**Problem requirements**
From the line holding "unfold countBusy; split" to the final line below, restate each line word for word and add nothing.

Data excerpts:
☆ ☆ ☆ ☆ ☆

-- ==== Sys2Proof/Laws/MovesField.lean ====
section
/-!
SUPPORT. What the operations of valves, points, field transactions and outages leave alone, continued from
`Sys2Proof.Laws.Moves`.
-/

namespace Sys2Proof.Laws

open Sys2Proof.Machine

/-! ### Valve positions (04) -/

theorem m_writePosition (v : Nat) (pos : Position) (r : Option End) (p : Part) :
    Moves p (writePosition v pos r p).1 := by
  unfold writePosition; split
  · exact .refl p
  · rename_i valve hv
    have h := m_valves (.refl p) (p.valves.set v { valve with position := pos, lastEnd := r.getD valve.lastEnd })
      (fun hw => wf_set_used _ _ _ _ _ hw hv)
    dsimp only; split
    · exact h
    · exact h.trans (m_raise _ _)

theorem m_opSlotReport (v : Nat) (s : SlotStatus) (p : Part) : Moves p (opSlotReport v s p).1 := by
  unfold opSlotReport; split
  · exact .refl p
  · dsimp only; split
    · split
      · split
        · exact m_finishOp _ _
        · split
          · exact (m_failOp _ _ _).trans (m_offerStop _ _)
          · exact .refl p
      · exact .refl p
    · split
      · exact m_finishOp _ _
      · exact .refl p

theorem m_takeSlots (rs : List (Nat × SlotStatus)) (p : Part) : Moves p (takeSlots rs p).1 := by
  unfold takeSlots writeSlots reportSlots
  refine m_foldlWith _ (fun x r => ?_) rs (_, []) (Moves.trans (m_foldlWith _ (fun x r => ?_) rs (p, []) (.refl p)) (m_snoop _ _ _))
  · exact m_opSlotReport _ _ _
  · exact m_writePosition _ _ _ _

theorem m_opEndReport (v : Nat) (e : End) (p : Part) : Moves p (opEndReport v e p) := by
  unfold opEndReport; split
  · exact .refl p
  · split
    · exact m_finishOp _ _
    · exact .refl p

theorem m_opSeizedReport (v : Nat) (p : Part) : Moves p (opSeizedReport v p).1 := by
  unfold opSeizedReport; split
  · exact .refl p
  · split
    · exact m_failOp _ _ _
    · exact .refl p

theorem m_changeInoperable (v : Nat) (b : Bool) (c : Cause) (p : Part) : Moves p (changeInoperable v b c p) := by
  unfold changeInoperable; split
  · exact .refl p
  · rename_i valve hv
    split
    · exact .refl p
    · have h := m_valves (.refl p) (p.valves.set v { valve with inoperable := b })
        (fun hw => wf_set_used _ _ _ _ _ hw hv)
      exact ((h.trans (m_markSegments _ _)).trans (m_raise _ _)).trans (m_snoop _ _ _)

theorem m_losePositions (os : Nat) (p : Part) : Moves p (losePositions os p) :=
  m_valves (.refl p) _ (wf_map _ _ _)

theorem m_failField (v : Nat) (p : Part) : Moves p (failField v p).1 := by
  unfold failField; split
  · exact .refl p
  · split
    · exact m_failOp _ _ _
    · exact .refl p

theorem m_failFields (vs : List Nat) (p : Part) : Moves p (failFields vs p).1 := by
  unfold failFields
  refine m_foldlWith _ (fun x v => ?_) vs (p, []) (.refl p)
  obtain ⟨q, ts⟩ := x
  exact m_failField v q

theorem m_opAccepted (v : Nat) (p : Part) : Moves p (opAccepted v p) := by
  unfold opAccepted; split
  · split
    · exact m_setOpState _ _ _ _
    · exact .refl p
  · exact .refl p

theorem m_opRejected (v : Nat) (p : Part) : Moves p (opRejected v p).1 := by
  unfold opRejected; split
  · exact .refl p
  · split
    · exact m_failOp _ _ _
    · exact .refl p

/-! ### Points (03) -/

theorem m_enterBand (i : Nat) (pt y : Point) (b : Band) (st : PressureState) (c : BandCause) (p : Part)
    (hi : p.points.get? i = some y) : Moves p (enterBand i pt b st c p) :=
  m_refreshLamps (m_place (m_putPoint (.refl p) _ _ _ hi) _)

theorem m_deliverPoint (d : ReplyData) (i : Nat) (x : Part × HandOn) : Moves x.1 (deliverPoint d i x).1 := by
  obtain ⟨p, hd⟩ := x
  unfold deliverPoint
  dsimp only
  split
  · exact .refl p
  · rename_i pt hp
    split
    · split
      · exact .refl p
      · dsimp only; split
        · exact m_putPoint (.refl p) _ _ _ hp
        · exact m_enterBand _ _ _ _ _ _ _ hp
    · split
      · exact m_putPoint (.refl p) _ _ _ hp
      · exact m_place (m_putPoint (.refl p) _ _ _ hp) _

theorem m_writePressure (s : Nat) (p : Part) : Moves p (writePressure s p).1 := by
  unfold writePressure; split
  · exact .refl p
  · rename_i seg hs
    dsimp only; split
    · exact .refl p
    · exact m_segments (.refl p) _ (fun hw => wf_set_used _ _ _ _ _ hw hs)

theorem m_writePressures (ss : List Nat) (p : Part) : Moves p (writePressures ss p).1 := by
  unfold writePressures
  refine m_foldlWith _ (fun x s => ?_) ss (p, []) (.refl p)
  obtain ⟨q, cs⟩ := x
  exact m_writePressure s q

theorem m_writeLiveness (f : Nat) (p : Part) : Moves p (writeLiveness f p) := by
  unfold writeLiveness; split
  · exact .refl p
  · rename_i fd hf
    dsimp only; split
    · exact .refl p
    · exact (m_feeds (.refl p) _ (fun hw => wf_set_used _ _ _ _ _ hw hf)).trans (m_raise _ _)

theorem m_handOn (ss : List Nat) (hd : HandOn) (p : Part) : Moves p (handOn ss hd p) := by
  unfold handOn
  dsimp only
  refine m_foldl ?_ _ (fun q (c : Nat × Nat) => m_pressureConfirm c.2 c.1 q) _
  refine m_foldl ?_ _ (fun q f => m_writeLiveness f q) _
  exact (m_writePressures ss p).trans (m_markSegments _ _)

theorem m_deliverPoints (os : Nat) (d : ReplyData) (p : Part) : Moves p (deliverPoints os d p) := by
  unfold deliverPoints
  exact (m_foldlWith _ (fun x i => m_deliverPoint d i x) _ (p, {}) (.refl p)).trans (m_handOn _ _ _)

theorem m_losePoints (os : Nat) (p : Part) : Moves p (losePoints os p).1 :=
  (m_points (.refl p) _ (wf_map _ _ _)).trans (m_writePressures _ _)

theorem m_rideThroughEnds (i : Nat) (p : Part) : Moves p (rideThroughEnds i p) := by
  unfold rideThroughEnds; split
  · exact .refl p
  · rename_i pt hp
    split
    · exact .refl p
    · split
      · exact .refl p
      · split
        · exact (m_enterBand _ _ _ _ _ _ _ hp).trans (m_handOn _ _ _)
        · exact .refl p

/-! ### Field transactions (02) -/

theorem m_setComm (os : Nat) (f : Outstation → Outstation) (c : CommCause) (p : Part) : Moves p (setComm os f c p) := by
  unfold setComm; split
  · exact .refl p
  · rename_i o ho
    have h := m_outstations (.refl p) (p.outstations.set os (f o)) (fun hw => wf_set_used _ _ _ _ _ hw ho)
    dsimp only; split
    · exact h
    · exact m_place h _

/-- A queue with commands filtered out stays in its range. -/
theorem m_filterQueue (n : Nat) (f : Command → Bool) (p : Part) :
    Moves p (p.onLine n fun l => { l with queue := l.queue.filter f }) :=
  m_onLine (.refl p) _ _ fun h => ⟨le_trans (List.length_filter_le _ _) h.1, h.2.1, h.2.2⟩

theorem m_loseOutstation (os : Nat) (b : Bool) (p : Part) : Moves p (loseOutstation os b p).1 := by
  unfold loseOutstation
  dsimp only
  have h := ((m_filterQueue (lineOf os) (fun c => c.outstation != os) p).trans
    (m_failFields (reportedValves ((p.line (lineOf os)).queue.filter fun c => c.outstation = os)) _)).trans
    (m_losePoints os _)
  split
  · exact ((h.trans (m_markSegments _ _)).trans (m_losePositions _ _)).trans (m_failFields _ _)
  · exact (h.trans (m_losePositions _ _)).trans (m_failFields _ _)

theorem m_outstationOffline (os : Nat) (p : Part) : Moves p (outstationOffline os p) := by
  have h := m_loseOutstation os true p
  unfold outstationOffline
  rcases hl : loseOutstation os true p with ⟨q, ts, cs⟩
  rw [hl] at h
  exact h.trans (m_planCourse ts q)

theorem m_countFailure (os : Nat) (p : Part) : Moves p (countFailure os p) := by
  unfold countFailure
  dsimp only; split
  · exact (m_setComm _ _ _ _).trans (m_outstationOffline _ _)
  · exact m_setComm _ _ _ _

theorem m_countGood (os : Nat) (p : Part) : Moves p (countGood os p) := m_setComm _ _ _ _

theorem m_countBusy (os : Nat) (p : Part) : Moves p (countBusy os p) := by
  unfold countBusy; split
  · exact .refl p
  · split
    · exact m_onOutstation (.refl p) _ _
    · exact (m_onOutstation (.refl p) _ _).trans (m_countFailure _ _)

☆ ☆ ☆ ☆ ☆

**Solution to this problem**
  unfold countBusy; split
  · exact .refl p
  · split
    · exact m_onOutstation (.refl p) _ _
    · exact (m_onOutstation (.refl p) _ _).trans (m_countFailure _ _)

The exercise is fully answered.